In order to test the hypothesis that the telomere length in human hematopoietic cells correlates with their proliferative potential, we analyzed the telomere length in highly purified subpopulations of bone marrow cells. Cells were sorted on the basis of CD34 and CD38 cell surface markers, and two samples were additionally sorted on the basis of Hoechst 33342 dye efflux allowing isolation of side population (SP) cells.

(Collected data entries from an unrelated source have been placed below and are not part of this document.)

theorem QuantWork.costAt_setCost {q : QuantWork} (h : q.cost.length = 64) (n m : HwColor) (c : F64) :
    (q.setCost n c).costAt m = if m = n then c else q.costAt m := by
  have hn : n.toNat < q.cost.length := by rw [h]; exact n.isLt
  unfold QuantWork.costAt QuantWork.setCost
  simp only [getD_set _ _ _ _ _ hn]
  by_cases hm : m = n
  · subst hm; simp
  · rw [if_neg hm, if_neg (toNat_ne hm)]

/-- The turn of a node above those done. -/
theorem QuantWork.Turned.turn {q : QuantWork} {done : List HwColor} {qb : QuantWork × Option HwColor}
    (h : q.Turned done qb) (hc : q.Consistent) (h2 : 2 ≤ q.aliveCount) {n : HwColor}
    (hn : ∀ m ∈ done, m.toNat < n.toNat) : q.Turned (done ++ [n]) (candidateTurn qb n) := by
  obtain ⟨u, b⟩ := qb
  have hnd : n ∉ done := fun hm => lt_irrefl _ (hn n hm)
  have hf : u = { q with cost := u.cost } := h.frame
  have ha : u.isAlive n = q.isAlive n := by rw [hf]; rfl
  have hr : u.isRemovable n = q.isRemovable n := by rw [hf]; rfl
  have hw : u.removalCost n = q.weightedCost n := by rw [← q.removalCost_eq hc h2, hf]; rfl
  by_cases hcand : q.Candidate n
  · have hcosts : ∀ m, (u.setCost n (q.weightedCost n)).costAt m =
        if m ∈ done ++ [n] ∧ q.Candidate m then q.weightedCost m else q.costAt m := fun m => by
      rw [u.costAt_setCost h.costLength, h.costs m]
      by_cases hm : m = n
      · subst hm; simp [hcand]
      · simp [hm]
    have hself : Binary64.lt (q.weightedCost n) (q.weightedCost n) = false := by simp [Binary64.lt]
    cases hb : b with
    | none =>
      have e : candidateTurn (u, b) n = (u.setCost n (q.weightedCost n), some n) := by
        simp [candidateTurn, ha, hr, hcand.1, hcand.2, hw, hb]
      rw [← hb, e]
      refine ⟨by rw [hf]; rfl, by simp [QuantWork.setCost, h.costLength], hcosts, fun k hk => ?_, fun hk => by cases hk⟩
      injection hk with hk
      subst hk
      refine ⟨by simp, hcand, fun m hm hcm => ?_⟩
      rcases List.mem_append.1 hm with hm | hm
      · exact absurd hcm (h.none hb m hm)
      · obtain rfl : m = n := by simpa using hm
        exact ⟨hself, fun hlt => absurd hlt (lt_irrefl _)⟩
    | some k =>
      obtain ⟨hkd, hkc, hkb⟩ := h.best k hb
      have hck : (u.setCost n (q.weightedCost n)).costAt k = q.weightedCost k := by
        rw [hcosts k, if_pos ⟨List.mem_append_left _ hkd, hkc⟩]
      have e : candidateTurn (u, b) n = if Binary64.lt (q.weightedCost n) (q.weightedCost k) = true then
          (u.setCost n (q.weightedCost n), some n) else (u.setCost n (q.weightedCost n), some k) := by
        simp [candidateTurn, ha, hr, hcand.1, hcand.2, hw, hb, hck]
      rw [← hb, e]
      by_cases hlt : Binary64.lt (q.weightedCost n) (q.weightedCost k) = true
      · rw [if_pos hlt]
        refine ⟨by rw [hf]; rfl, by simp [QuantWork.setCost, h.costLength], hcosts, fun j hj => ?_, fun hj => by cases hj⟩
        injection hj with hj
        subst hj
        refine ⟨by simp, hcand, fun m hm hcm => ?_⟩
        rcases List.mem_append.1 hm with hm | hm
        · have h3 := (hkb m hm hcm).1
          simp only [Binary64.lt, decide_eq_true_eq, decide_eq_false_iff_not] at *
          exact ⟨by omega, fun _ => by omega⟩
        · obtain rfl : m = n := by simpa using hm
          exact ⟨hself, fun hlt => absurd hlt (lt_irrefl _)⟩
      · rw [if_neg hlt]
        refine ⟨by rw [hf]; rfl, by simp [QuantWork.setCost, h.costLength], hcosts, fun j hj => ?_, fun hj => by cases hj⟩
        injection hj with hj
        subst hj
        refine ⟨List.mem_append_left _ hkd, hkc, fun m hm hcm => ?_⟩
        rcases List.mem_append.1 hm with hm | hm
        · exact hkb m hm hcm
        · obtain rfl : m = n := by simpa using hm
          exact ⟨by simpa using hlt, fun h' => absurd h' (by have := hn k hkd; omega)⟩
  · have e : candidateTurn (u, b) n = (u, b) := by
      have : (u.isAlive n && u.isRemovable n) = false := by
        rw [ha, hr]; exact Bool.eq_false_iff.2 fun h' => hcand (by simpa using h')
      simp only [candidateTurn, this, Bool.false_eq_true, if_false]
    rw [e]
    refine ⟨hf, h.costLength, fun m => ?_, fun k hk => ?_, fun hb m hm => ?_⟩
    · rw [h.costs m]
      by_cases hm : m = n
      · subst hm; simp [hcand]
      · simp [hm]
    · obtain ⟨h3, h4, h5⟩ := h.best k hk
      refine ⟨List.mem_append_left _ h3, h4, fun m hm hcm => ?_⟩
      rcases List.mem_append.1 hm with hm | hm
      · exact h5 m hm hcm
      · obtain rfl : m = n := by simpa using hm
        exact absurd hcm hcand
    · rcases List.mem_append.1 hm with hm | hm
      · exact h.none hb m hm
      · obtain rfl : m = n := by simpa using hm
        exact hcand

The telomere length in limiting numbers of sorted cells was analyzed using a newly developed fluorescence in situ hybridization (flow-FISH) method in which hybridization of telomere probe in cells of interest is measured relative to control cells in the same tube. In all seven bone marrow samples analyzed, the telomere length in CD34(+)CD38(-) cells was longer than in CD34(+)CD38(+) cells from the same donor (p < 0.02). Results with sorted SP cells were less clear: the telomere fluorescence in these cells was very heterogeneous, and a reproducible difference in telomere length relative to CD34(+)CD38(-) cells could not be observed. We conclude that the telomere length in subpopulations of hematopoietic cells does appear to be correlated with the known proliferative potential of such cells and that further characterization of cells on the basis of telomere length is warranted for enrichment of very rare precursors of hematopoietic and other tissues.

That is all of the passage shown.